NOTICE: Web-based checking to see whether ANNOVAR new version is available ... Done
NOTICE: Downloading annotation database http://hgdownload.cse.ucsc.edu/goldenPath/hg19/database/phastConsElements46way.txt.gz ... Done
NOTICE: Uncompressing downloaded files
NOTICE: Finished downloading annotation files for hg19 build version, with files saved at the 'humandb' directory

資料庫檔案內容如下，第二列到第四列代表保守區域在基因組上的位置，第五列代表保守區域的名字，第六列代表該保守守區域的打分score值。
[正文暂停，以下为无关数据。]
-- ==== Sys2Proof/Word.lean ====
section
/-! DEFINITION. The byte, the atomic unit of every rule of the spec (00_scope.md R8, D24), and byte sequences. -/

namespace Sys2Proof

/-- A byte: an unsigned integer in 0..255 (R8). Its bits are numbered from 0 at the least significant (R9). -/
abbrev Byte := BitVec 8

/-- A byte sequence: a finite list of bytes, index 0 first on the wire (R8). -/
abbrev Bytes := List Byte

end Sys2Proof
end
585     chr1    12002   12085   lod=33  343
585     chr1    12170   12232   lod=123 483
585     chr1    12594   12702   lod=219 545
585     chr1    12994   13054   lod=101 462

第二步，執行註釋，命令如下

annotate_variation.pl -regionanno -build hg19 -out ex1 -dbtype phastConsElements46way ex1.avinput humandb/

NOTICE: Output file is written to ex1.hg19_phastConsElements46way
NOTICE: Reading annotation database humandb/hg19_phastConsElements46way.txt ... Done with 5163775 regions
NOTICE: Finished region-based annotation on 21 genetic variants

輸出檔案的字尾為hg19_phastConsElements46way, 在輸入檔案的前面新增了兩列，內容如下

phastConsElements46way    Score=300;Name=lod=22
phastConsElements46way    Score=387;Name=lod=50
phastConsElements46way    Score=420;Name=lod=68
phastConsElements46way    Score=385;Name=lod=49
phastConsElements46way    Score=395;Name=lod=54
phastConsElements46way    Score=545;Name=lod=218

第一列為對應的資料庫的名字，第二列為基因組上保守區域的得分和名字。

2. TFBS

TFBS是Transcription factor binding site的縮寫，代表轉錄因子結合位點。在UCSC網站上，提供了轉錄因子結合位點的資料庫。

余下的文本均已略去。